After generating the volumetric mesh model, to perform CFD simulations, you must:

  1. create a new FeBioStudio project
  2. import the output vtk file from the above process as a geometry
  3. optionally make any further meshing changes
  4. import the febio/blood_material.pvm or otherwise define the fluid and apply the material to the geometry model
  5. define all surfaces that require dedicated boundary conditions (inlets, outlets, vascular wall), easiest done via "Select faces" in the interface
  6. define prescribed inlet and outlet velocities: if assuming normal to surface you may add a "Physics" > "Add Surface Load" of type "Fluid normal velocity", ensure you specify the vector for in and outlets correctly (mind the sign)
  7. "Step" > "Add Analysis Step" and specify your duration, time stepping and solver options
  8. "FeBio" > "Run FeBio" or export using "Export FE model" to simulate via cli

Some useful walkthroughs with illustrative examples can be found on the FeBio YouTube channel

Under the hood

model_to_sim.py

The model_to_sim.py script is simply the interface that takes command line arguments and processed each file asynchronosly in its own thread for a maximum number of threads according to the number of processing cores the machine has available (-1 for responsivness). The files are processed through the mesh_processing.py run function.

mesh_processing.py

The mesh processing logic is implemented in the mesh_processing.py file, notable functionality here includes:

  • an abstracted ProcessingStep class that enables chaining processing steps from different libraries or custom functions in a compact, convenient and consistent way (e.g. storing meshes to enable comparitive visualization, writing files to cache, automatically loading properties from vmtk function executions, etc.)
  • a run method that performs a predefined chain of processing steps deemed an acceptable start to convert a vascular segmentation to a volumetric mesh for CFD
  • a plot_mesh_diff_chain method that visualizes the differences between a series of meshes. It has two modes of operation, either comparing all meshes to the first mesh (reference mesh) or comparing each mesh to its predecessor in the chain.

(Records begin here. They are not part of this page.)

-- ==== Sys2Proof/Machine/Blit.lean ====
section
/-! DEFINITION. The image_format_converter unit: BLIT.RGB24, BLIT.RGBA32, BLIT.BGR24, BLIT.ABGR32 (41_blit.md R101 to R104).
None can fail (R107); every pixel goes through PutBlend (R108). -/

namespace Sys2Proof.Machine

/-- The colour of source pixel `(col, row)` (41_blit.md R100, R106). -/
def sourcePixel (fmt : PixelFormat) (r : RegFile) (col row : Nat) (m : Memory) : Color :=
  convert fmt (fun k => m.read (addrPlus (imageAddr fmt r.srcAddr r.width col row) k))

/-- The loops the four commands share (41_blit.md R101 to R104). -/
def blitLoop (fmt : PixelFormat) (r : RegFile) (m : Memory) : Memory :=
  forRect r.width r.height
    (fun col row m => putBlend r.fbAddr (r.posX + col) (r.posY + row) (sourcePixel fmt r col row m) m) m

/-- `BLIT.RGB24` (41_blit.md R101). -/
def execBlitRgb24 (s : State) : Host.Outcome State Fault Refusal :=
  .next (finishFrom .blitRgb24 (blitLoop .rgb24 s.regs s.mem) s)

/-- `BLIT.RGBA32` (41_blit.md R102). -/
def execBlitRgba32 (s : State) : Host.Outcome State Fault Refusal :=
  .next (finishFrom .blitRgba32 (blitLoop .rgba32 s.regs s.mem) s)

/-- `BLIT.BGR24` (41_blit.md R103). -/
def execBlitBgr24 (s : State) : Host.Outcome State Fault Refusal :=
  .next (finishFrom .blitBgr24 (blitLoop .bgr24 s.regs s.mem) s)

/-- `BLIT.ABGR32` (41_blit.md R104). -/
def execBlitAbgr32 (s : State) : Host.Outcome State Fault Refusal :=
  .next (finishFrom .blitAbgr32 (blitLoop .abgr32 s.regs s.mem) s)

end Sys2Proof.Machine
end

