-- ==== Sys2Proof/Laws/PerInstr.lean ====
section
/-! SUPPORT. The statements made per command: family `WordFields`, the two fields of a command word (30_encoding.md R60). -/

namespace Sys2Proof.Laws.WordFields

/-- Bits 31:8 of the word are zero, and its `OP` is not zero: the all-zero word is no command's (30_encoding.md R60, R65). -/
def Statement (i : Instr) : Prop := zeroField (encode i) = 0 ∧ opField (encode i) = encodeOp i ∧ encodeOp i ≠ 0

theorem pblend : Statement .pblend := ⟨by decide, by decide, by decide⟩
theorem fill : Statement .fill := ⟨by decide, by decide, by decide⟩
theorem fillb : Statement .fillb := ⟨by decide, by decide, by decide⟩
theorem shadow : Statement .shadow := ⟨by decide, by decide, by decide⟩
theorem cblend : Statement .cblend := ⟨by decide, by decide, by decide⟩
theorem blitRgb24 : Statement .blitRgb24 := ⟨by decide, by decide, by decide⟩
theorem blitRgba32 : Statement .blitRgba32 := ⟨by decide, by decide, by decide⟩
theorem blitBgr24 : Statement .blitBgr24 := ⟨by decide, by decide, by decide⟩
theorem blitAbgr32 : Statement .blitAbgr32 := ⟨by decide, by decide, by decide⟩
theorem resize : Statement .resize := ⟨by decide, by decide, by decide⟩

end Sys2Proof.Laws.WordFields
end

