/-- The range of `Cubic` over bytes: at most the inner weights at 255, at least the outer ones (42_resize.md R121). -/
theorem cubic_bounds (s0 s1 s2 s3 : Byte) {t : Rat} (h0 : 0 ≤ t) (h1 : t < 1) :
    -255 / 8 ≤ cubic s0.toNat s1.toNat s2.toNat s3.toNat t ∧
      cubic s0.toNat s1.toNat s2.toNat s3.toNat t ≤ 2295 / 8 := by
  have positiveTap {w : Rat} (b : Byte) (hw : 0 ≤ w) : 0 ≤ w * (b.toNat : Int) ∧ w * (b.toNat : Int) ≤ w * 255 :=
    ⟨mul_nonneg hw (by positivity), mul_le_mul_of_nonneg_left (byte_cast_le b) hw⟩
  have negativeTap {w : Rat} (b : Byte) (hw : w ≤ 0) : w * 255 ≤ w * (b.toNat : Int) ∧ w * (b.toNat : Int) ≤ 0 :=
    ⟨mul_le_mul_of_nonpos_left (byte_cast_le b) hw, mul_nonpos_of_nonpos_of_nonneg hw (by positivity)⟩
  obtain ⟨n0, p1, p2, n3⟩ := tapWeight_signs_of_nonneg h0 h1
  obtain ⟨lo0, hi0⟩ := negativeTap s0 n0
  obtain ⟨lo1, hi1⟩ := positiveTap s1 p1
  obtain ⟨lo2, hi2⟩ := positiveTap s2 p2
  obtain ⟨lo3, hi3⟩ := negativeTap s3 n3
  have hsq := sq_nonneg (t - 1 / 2)
  rw [cubic_eq_tapWeight]
  constructor
  · linarith [tapWeight_outer t]
  · linarith [tapWeight_inner t]

/-- Settles O52: the bounds, and the two examples that reach them. -/
theorem cubicOvershootIsBounded : Obligations.CubicOvershootIsBounded := by
  have hmax : cubic 0 255 255 0 (1 / 2) = 2295 / 8 := by norm_num [cubic]
  have hmin : cubic 255 0 0 255 (1 / 2) = -255 / 8 := by norm_num [cubic]
  refine ⟨fun s0 s1 s2 s3 t => cubic_bounds s0 s1 s2 s3, hmax, hmin, ?_, ?_⟩
  · exact q8_of_ge (by rw [hmax]; norm_num)
  · exact q8_of_neg (by rw [hmin]; norm_num)

/-! ## The integer form -/

theorem cubic_div (s0 s1 s2 s3 : Int) {n D : Nat} (hD : 0 < D) :
    cubic s0 s1 s2 s3 ((n : Rat) / D) = (cubicNum s0 s1 s2 s3 n D : Rat) / (6 * (D : Rat) ^ 3) := by
  have hD' : (D : Rat) ≠ 0 := by positivity
  simp only [cubic, cubicNum]
  push_cast
  field_simp
  ring

/-- `Q8` of a fraction, case by case over the integers (42_resize.md R115). -/
theorem q8Frac_eq_q8 (N : Int) {M : Nat} (hM : 0 < M) : q8Frac N M = q8 ((N : Rat) / M) := by
  have hM' : (0 : Rat) < M := by exact_mod_cast hM
  have hneg : (N : Rat) / M < 0 ↔ N < 0 := by rw [div_lt_iff₀ hM', zero_mul]; norm_cast
  have hge : 255 ≤ (N : Rat) / M ↔ 255 * (M : Int) ≤ N := by rw [le_div_iff₀ hM']; norm_cast
  have hfloor : ((N : Rat) / M).floor = N / M := Rat.floor_intCast_div_natCast N M
  simp only [q8Frac, q8, hneg, hge, hfloor]

theorem q8Frac_of_neg {N : Int} {M : Nat} (h : N < 0) : q8Frac N M = 0 := if_pos h

theorem q8Frac_of_ge {N : Int} {M : Nat} (h : 255 * (M : Int) ≤ N) : q8Frac N M = 255 := by
  rw [q8Frac, if_neg (by omega), if_pos h]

Comparison is either done via point-wise distance assuming identical point ordering or alternatively using a KDTree for nearest neighbor search (akin to Hausdorff distance)
  • general utility like reading wrl/vtk files and calculating mesh statistics

Default toolchain steps

Step library function purpose notes
1 pyvista Polydata.connectivity select (largest) connected mesh this removes initial undesireable fragments of unconnected mesh
2 pyvista Polydata.clean removes undesirable mesh components merges duplicate points, removes unused points, removes degenerate cells
3 pyvista Polydata.smooth_taubin smoothenes surface of mesh does not alter volume unlike Laplacian smoothing which may be considered a more aggressive smoothing technique
4 pyvista Polydata.decimate reduce number of cells reduces computational burden while maintaining sufficient resolution for simulation
5 vmtk vmtkCenterlines calculate centerlines of vascular structure very few alternatives to this function, it is very good at inferring the centerlines also for bifurcations
6 vmtk vmtkEndpointExtractor extract endpoints endpoints as defined by centerpoints on in and outlets
7 vmtk vmtkFlowExtensions add tubular extensions helps for smooth in and outflow handling without causing undesired flow disturbance from boundary conditions
8 pymeshfix MeshFix.repair repair mesh through various steps very good at helping to keep mesh manifold
9 vmtk vmtkSurfaceRemeshing remesh surface scale mesh resolution and make it as uniform and stable for simulation as possible

Ownership

This project has been developed by Jonas Schäfer and based on a repository of Frank Otto (link) who experimented with a partially automated pipeline via vmtk.